Write the expression for acceleration vector $\left(a_p\right)$:

Substitute $\left(\ddot{r}+r{\dot{\theta }}^2\right)e_r+\left(r\ddot{\theta }+2\dot{r}\dot{\theta }\right)e_{\theta }$ for $a_{P/B}$ and 0 for $a_B$ in equation (2).

$\begin{array}{c}{a}_P=0+\left(\ddot{r}+r{\dot{\theta }}^2\right)e_r+\left(r\ddot{\theta }+2\dot{r}\dot{\theta }\right)e_{\theta }\\ =\left(\ddot{r}-r{\dot{\theta }}^2\right)e_r+\left(r\ddot{\theta }+2\dot{r}\dot{\theta }\right)e_{\theta }\end{array}$ . (7)

Calculate the acceleration vector $\left(a_P\right)$ of parasailer:

Substitute 5 sec for t, $-\frac{15}{32}{t}^{\raisebox{1ex}{$1$}\!\left/ \!\raisebox{-1ex}{$2$}\right.}$ for $\ddot{r}$, $-\frac{5}{16}{t}^{\raisebox{1ex}{$3$}\!\left/ \!\raisebox{-1ex}{$2$}\right.}$ for $\dot{r}$, $\theta$ for $20°$, $600-\frac{1}{8}{t}^{\raisebox{1ex}{$5$}\!\left/ \!\raisebox{-1ex}{$2$}\right.}$ for r, 0 for $\ddot{\theta }$, and 2 for $\dot{\theta }$ in equation (7).

$\begin{array}{c}{a}_P=\left[\begin{array}{l}\left(\left(-\frac{15}{32}{\left(5\right)}^{\raisebox{1ex}{$1$}\!\left/ \!\raisebox{-1ex}{$2$}\right.}\right)-\left(600-\frac{1}{8}{\left(5\right)}^{\raisebox{1ex}{$5$}\!\left/ \!\raisebox{-1ex}{$2$}\right.}\right){\left(2\text{°/s}\times \frac{\pi }{180°}\right)}^2\right)e_r\\ +\left(\left(600-\frac{1}{8}{t}^{\raisebox{1ex}{$5$}\!\left/ \!\raisebox{-1ex}{$2$}\right.}\right)\left(0\right)+2\left(-\frac{5}{16}{5}^{\raisebox{1ex}{$3$}\!\left/ \!\raisebox{-1ex}{$2$}\right.}\right)\left(2\text{°/s}\times \frac{\pi }{180°}\right)\right)e_{\theta }\end{array}\right]\\ =-1.771e_r-0.2439e_{\theta }\end{array}$

Here, $-1.771{\text{ft/s}}^2$ for ${\left(a_p\right)}_r$ and $-0.2439{\text{ft/s}}^{\text{2}}$ for ${\left(a_p\right)}_{\theta }$.

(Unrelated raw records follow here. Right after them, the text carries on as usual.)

/-! ## The bytes of a save area -/

/-- Bytes followed by zeros up to a length. -/
def padTo (n : Nat) (l : List Byte) : List Byte := l ++ List.replicate (n - l.length) 0
def zeros (n : Nat) : List Byte := List.replicate n 0
def word4 (x : W32) : List Byte := bytesOf 4 x.toNat
/-- A split entry (Table 17-6). -/
def splitBytes (x : Split) : List Byte :=
  word4 x.pc ++ word4 x.mask ++ word4 x.fmtr ++ word4 (x.unfinished.getD 0) ++ bytesOf 2 x.ssp ++ bytesOf 1 (x.jid.getD 255) ++ bytesOf 1 x.stack.length ++
  bytesOf 1 ((if x.valid then 1 else 0) + (if x.own then 2 else 0) + (if x.park.isSome then 4 else 0)) ++ bytesOf 1 ((x.park.map (·.reason)).getD 0) ++ zeros 10
/-- A stack entry, and the sixteen entries of a split, the bottom first. -/
def entryBytes (x : StackEntry) : List Byte :=
  bytesOf 1 (if x.call then 1 else 0) ++ bytesOf 1 (x.jid.getD 255) ++ bytesOf 2 x.ssp ++ word4 x.pc ++ word4 x.mask ++ word4 x.fmtr ++ word4 x.rpc ++ zeros 4
def stackBytes (x : Split) : List Byte := padTo 384 (x.stack.reverse.flatMap entryBytes)
def fourSplits (l : List Split) : List Byte := (List.range 4).flatMap (fun k => splitBytes (l.getD k {})) ++ (List.range 4).flatMap (fun k => stackBytes (l.getD k {}))
def joinBytes (b : LaneBlock) (j : Nat) : List Byte :=
  match b.joins.get? j with
  | none => zeros 32
  | some r => bytesOf 1 1 ++ bytesOf 1 (r.parent.getD 255) ++ bytesOf 1 r.owner ++ zeros 1 ++ word4 r.rpc ++ word4 r.mask ++ word4 r.arr ++ word4 r.fmtr ++ bytesOf 2 r.ssp ++ zeros 10
def wideBytes (b : LaneBlock) : List Byte :=
  match b.wide with
  | none => zeros (16 + 128 + 1536)
  | some w => bytesOf 4 1 ++ bytesOf 4 (maskOf w.openJoins) ++ zeros 8 ++ fourSplits w.saved
def laneBytes (b : LaneBlock) : List Byte := fourSplits b.splits ++ (List.range 16).flatMap (joinBytes b) ++ wideBytes b
/-- A decision-queue entry. -/
def queueBytes (x : QueueEntry) : List Byte := word4 x.target ++ word4 x.fmtr ++ (List.range 4).flatMap (fun k => bytesOf 8 (x.ws.getD k 0).toNat) ++ zeros 8
/-- The batches of a group. -/
def batchBytes (g : Group) : List Byte :=
  let oldest := (g.batches.head?.map (·.num)).getD g.bn
  let failed := g.batches.filter (fun b => b.fail.isSome)
  let first := (failed.head?.bind (·.fail)).getD ⟨0, 0, 0, 0⟩
  bytesOf 4 g.bn ++ bytesOf 4 oldest ++ bytesOf 8 (maskOf (failed.map (fun b => b.num - oldest))) ++ bytesOf 8 first.addr.toNat ++ bytesOf 4 first.cause ++ zeros 4
/-- GSTAT. -/
def gstat (s : State) (key : Nat) (g : Group) : Nat :=
  (if g.trapMode then 1 else 0) + (if g.park.isSome then 2 else 0) + (if g.lb.isSome then 4 else 0) + 8 * g.dq.length +
  (if s.regions.any (fun r => (r.2.issuer.map (·.1)) == some key) then 256 else 0) + (if g.tlb.isSome then 512 else 0)
/-- The size of a group record. -/
def groupSize (vregs : Nat) : Nat := roundUp (0x1600 + 132 * vregs) 256
/-- A group record (Table 17-6). -/
def groupBytes (s : State) (key vregs : Nat) (g : Group) : List Byte :=
  padTo (groupSize vregs) (
    bytesOf 8 g.spc.toNat ++ bytesOf 8 (gstat s key g) ++ (List.range 64).flatMap (fun r => bytesOf 8 (g.sregs.getD r 0).toNat) ++
    (List.range 8).flatMap (fun r => bytesOf 8 (g.ts.getD r 0).toNat) ++
    [g.tpc, g.tcause, g.tinfo, g.taddr, g.tmask].flatMap (fun x => bytesOf 8 x.toNat) ++ bytesOf 8 (g.tstat.toNat % 65536 + 65536 * g.tssp) ++ batchBytes g ++
    word4 g.sfmt ++ word4 g.live ++ (List.range 7).flatMap (fun p => word4 (g.preds.getD (p + 1) 0)) ++ zeros 60 ++
    padTo 768 (g.dq.flatMap queueBytes) ++ padTo 3856 ((g.lb.map laneBytes).getD []) ++ (List.range 32).flatMap (fun i => word4 (g.rng.getD i 1)) ++ zeros 112 ++
    (List.range vregs).flatMap (fun r => (List.range 32).flatMap (fun i => word4 (g.v r i))) ++ (List.range vregs).flatMap (fun r => word4 (~~~(g.emptyMask r))))
/-- An in-flight record (Table 17-5). -/
def flightBytes (x : Flight) : List Byte :=
  bytesOf 4 x.pc ++ bytesOf 4 x.k ++ bytesOf 8 (((encodeMatrix (if x.quant then .mmaq x.word else .mma x.word)).map BitVec.toNat).getD 0) ++
  bytesOf 4 (x.apos + x.done * x.k) ++ bytesOf 4 x.bpos ++ bytesOf 8 x.rows.toNat ++ bytesOf 8 x.cols.toNat ++ zeros 8
/-- Whether a word that is dispatched and parked stands at a sequencer's PC (R258, R372). -/
def Seq.parkedWord (q : Seq) : Bool := q.park.isSome && q.disp.isSome
/-- The in-flight record of such a word: it reads no stream, and PROG counts what it has done (DESIGN CHOICE, log 54). -/
def parkedBytes (q : Seq) : List Byte :=
  bytesOf 4 q.pc ++ zeros 4 ++ bytesOf 8 (q.disp.getD 0) ++ bytesOf 4 q.prog ++ zeros 28
/-- Saved accumulators: all of a full save, else those of the safe point, a pair where either bit is set (R282). -/
def liveAcs (q : Seq) (full : Bool) : List Nat :=
  if q.exited then []
  else if full then List.range 48
  else match q.safe with
    | none => List.range 48
    | some m => (List.range 48).filter (fun i => m.getLsbD (i / 2 * 2) || m.getLsbD (i / 2 * 2 + 1))
/-- A sequencer record (Table 17-5). -/
def seqBytes (q : Seq) (full : Bool) : List Byte :=
  let vec (m : NMap W32) : List Byte := (List.range 64).flatMap (fun i => word4 (m.getD i 0))
  let recs := q.flights.map flightBytes ++ (if q.parkedWord then [parkedBytes q] else [])
  bytesOf 4 (if q.parkedWord then q.pc + 1 else q.pc) ++ word4 q.rng ++ (List.range 16).flatMap (fun i => word4 (q.qs.getD i 0)) ++
  (List.range 4).flatMap (fun i => bytesOf 8 (q.mrp.getD i 0).toNat) ++ (List.range 4).flatMap (fun i => bytesOf 8 (q.mcp.getD i 0).toNat) ++
  vec q.rscale ++ vec q.cscale ++ bytesOf 4 ((if q.rscaleOn then 1 else 0) + (if q.cscaleOn then 2 else 0)) ++ bytesOf 4 q.loops.length ++
  padTo 32 (q.loops.flatMap (fun l => bytesOf 1 l.1 ++ zeros 3 ++ bytesOf 4 l.2)) ++ padTo 192 recs.flatten ++
  bytesOf 1 recs.length ++ zeros 3 ++ bytesOf 4 ((q.pend.map (fun t => t.cause + 256)).getD 0) ++ bytesOf 8 ((q.pend.map (fun t => t.info.toNat)).getD 0) ++
  (liveAcs q full).flatMap (fun i => (List.range 4096).flatMap (fun k => word4 (q.acs.getD (4096 * i + k) 0)))
/-- The positions that the words in flight read a stream from: A streams 0 to 3, B streams 4 to 7. -/
def flightPos (q : Seq) (k : Nat) : List Nat :=
  q.flights.flatMap (fun x => (if x.word.sa.toNat = k then [x.apos + x.done * x.k] else []) ++ (if x.word.sb.toNat + 4 = k then [x.bpos] else []))
/-- The first position of a stream to be fetched again. -/
def resumeAt (b : Block) (k : Nat) : Nat := ((b.seq.map (fun q => flightPos q k)).getD []).foldl min (b.streams.getD k {}).pos
/-- A stream of a block header (Table 17-4). -/
def streamBytes (b : Block) (k : Nat) : List Byte :=
  let x := b.streams.getD k {}
  let maps := x.past ++ x.feed
  bytesOf 4 x.pos ++ bytesOf 4 (resumeAt b k) ++ bytesOf 4 x.start ++ bytesOf 1 maps.length ++ zeros 3 ++ padTo 16 (maps.flatMap (fun f => bytesOf 1 f.1))
def nbBytes (x : Barrier) : List Byte :=
  bytesOf 2 x.expect ++ bytesOf 2 x.count ++ bytesOf 1 x.phase ++ bytesOf 1 ((if x.sqa then 1 else 0) + (if x.sql then 2 else 0)) ++ zeros 2
/-- ARGS of a copy record: its descriptor, or tile word, pitch and address; of a gather, the address of its index after the descriptor. -/
def copyArgs (x : Copy) : List Byte :=
  padTo 48 (match x.kind with
    | 2 => bytesOf 8 x.src.toNat ++ bytesOf 8 x.dst.toNat ++ bytesOf 4 x.rowb ++ bytesOf 4 x.n1 ++ bytesOf 4 x.iscale ++ zeros 4 ++ bytesOf 8 x.index.toNat
    | 3 => bytesOf 4 x.tile ++ bytesOf 4 x.sst1.toNat ++ bytesOf 8 x.src.toNat
    | 4 => bytesOf 4 x.tile ++ bytesOf 4 x.dst1.toNat ++ bytesOf 8 x.dst.toNat
    | 6 => bytesOf 8 x.src.toNat ++ bytesOf 8 x.dst.toNat ++ bytesOf 4 x.key ++ bytesOf 2 x.dev
    | 7 => bytesOf 8 x.dst.toNat ++ bytesOf 8 x.src.toNat ++ bytesOf 4 x.key ++ bytesOf 2 x.dev
    | _ => [x.src, x.dst, x.sst1, x.dst1, x.sst2, x.dst2].flatMap (fun w => bytesOf 8 w.toNat))
/-- A copy record; REASON 0 tile, 1 pool, 2 fault. -/
def copyBytes (gidx : Nat) (x : Copy) : List Byte :=
  bytesOf 1 x.kind ++ bytesOf 1 x.eng ++ bytesOf 1 (if x.held.isSome then 2 else if x.kind = 4 then 0 else 1) ++ bytesOf 1 gidx ++ bytesOf 4 x.batch ++
  bytesOf 8 (x.row * x.rowb + x.off) ++ copyArgs x
/-- The parts of a block area: SEQOFF, GRPOFF, SPOFF, FEOFF and the end. -/
def blockParts (t : Stage) (q : Option Seq) (full : Bool) : Nat × Nat × Nat × Nat × Nat :=
  let grp := match q with
    | none => 0x1400
    | some q => roundUp (0x1400 + 0x380 + 16384 * (liveAcs q full).length) 256
  let sp := grp + t.groups * groupSize t.vregs
  let fe := roundUp (sp + t.scratch) 256
  (if q.isSome then 0x1400 else 0, grp, sp, fe, roundUp (fe + (t.scratch + 127) / 128) 256)
/-- A block area. -/
def blockBytes (s : State) (t : Stage) (full : Bool) (bkey : Nat) (b : Block) (sig : BitVec 512) (copies : List (Nat × Copy)) : List Byte :=
  let (sq, gr, sp, fe, last) := blockParts t b.seq full
  let c := bkey / 8
  let live := match b.seq with
    | none => 0
    | some q => if full && !q.exited then 2 ^ 48 - 1 else maskOf (liveAcs q full)
  let flags := (if b.seq.isSome then 1 else 0) + (if full then 2 else 0) + (if ((b.seq.map (·.exited)).getD false) then 4 else 0)
  let head := bytesOf 8 b.ticket.toNat ++ bytesOf 1 b.k ++ bytesOf 1 t.groups ++ bytesOf 1 flags ++ bytesOf 1 copies.length ++
    bytesOf 2 t.vregs ++ bytesOf 2 t.lslice ++ bytesOf 4 t.scratch ++ bytesOf 4 (groupSize t.vregs) ++ bytesOf 8 live ++
    bytesOf 4 sq ++ bytesOf 4 gr ++ bytesOf 4 sp ++ bytesOf 4 fe ++ zeros 16 ++ unpack sig ++
    (List.range 16).flatMap (fun n => nbBytes (b.nbs.getD n {})) ++ (List.range 16).flatMap (fun k => unpack (b.omaps.getD k 0)) ++
    (List.range 8).flatMap (streamBytes b) ++ padTo 4096 (copies.flatMap (fun x => copyBytes x.1 x.2))
  let group (i : Nat) : List Byte := match s.groups.find? (fun g => g.2.block == bkey && g.2.gidx == i) with
    | some (k, g) => groupBytes s k t.vregs g
    | none => zeros (groupSize t.vregs)
  let o := c * Config.spadBytes + b.base
  let bitsAt (j : Nat) : Byte := BitVec.ofNat 8 (maskOf ((List.range 8).filter (fun i => isFull s (o / 16 + 8 * j + i))))
  padTo last (padTo fe (padTo sp (padTo gr (padTo 0x1400 head ++ ((b.seq.map (fun q => seqBytes q full)).getD [])) ++
    (List.range t.groups).flatMap group) ++ Memory.read s.spad o t.scratch) ++ (List.range ((t.scratch + 127) / 128)).map bitsAt)
/-- Where the DEFINED values lie in the backing area: one after the other by name, each from a multiple of 256 bytes (DESIGN CHOICE, log
54). -/
def valueOffs (n : Nbhd) : NMap Nat :=
  ((n.tiles.filter (fun t => t.2.st == 2)).foldl (fun (r : Nat × NMap Nat) t => (r.1 + roundUp (tileSize t.2.word) 256, r.2.set t.1 r.1)) (0, [])).2
/-- The DEFINED values as a save writes them to the backing area (R203). -/
def valueCells (n : Nbhd) : List (Nat × Byte) := (valueOffs n).flatMap (fun x => cellsAt (n.backBase + x.2) (n.tiles.getD x.1 {}).value)
/-- A directory entry (Table 17-4); a name whose definition is saved as a copy record is EMPTY in it. -/
def tileBytes (n : Nbhd) (offs : NMap Nat) (name : Nat) : List Byte :=
  let t := n.tiles.getD name {}
  bytesOf 1 ((if t.st = 1 then 0 else t.st) + (if t.kill then 4 else 0)) ++ bytesOf 1 t.gen ++ bytesOf 2 (outstanding n name) ++ bytesOf 4 t.word ++
  bytesOf 4 (offs.getD name 0) ++ zeros 4
/-- The neighbourhood header, with the offsets of the areas of its blocks by cluster index, and the tile directory. -/
def nbhdBytes (n : Nbhd) (offsets : NMap Nat) : List Byte :=
  padTo 0x100 (bytesOf 4 0x4B484331 ++ bytesOf 2 1 ++ bytesOf 2 n.count ++ bytesOf 2 n.stage.sid ++ bytesOf 2 n.handle ++ bytesOf 1 n.stage.rows ++
    bytesOf 1 n.stage.cols ++ zeros 2 ++ bytesOf 8 n.backBase ++ bytesOf 8 (charged n) ++ zeros 32 ++
    (List.range 24).flatMap (fun k => bytesOf 8 (offsets.getD k 0))) ++ (List.range 4096).flatMap (tileBytes n (valueOffs n))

Calculate the acceleration $\left(a_P\right)$ of parasailer using the relation:

$\left(a_p\right)=\sqrt{{\left(a_P\right)}_r^2+{\left(a_P\right)}_{\theta }^2}$

Substitute $-1.771{\text{ft/s}}^2$ for ${\left(a_p\right)}_r$ and $-0.2439{\text{ft/s}}^{\text{2}}$ for ${\left(a_p\right)}_{\theta }$.

$\begin{array}{c}\left(a_p\right)=\sqrt{{\left(-1.771\right)}^2+{\left(-0.2439\right)}^2}\\ =\sqrt{3.1959}\\ =1.787{\text{ft/s}}^2\end{array}$

Therefore, the magnitude of the acceleration $\left(a_p\right)$ of the parasailer when time (t) is 5 sec is $\underset{\_}{1.787{\text{ft/s}}^2}$.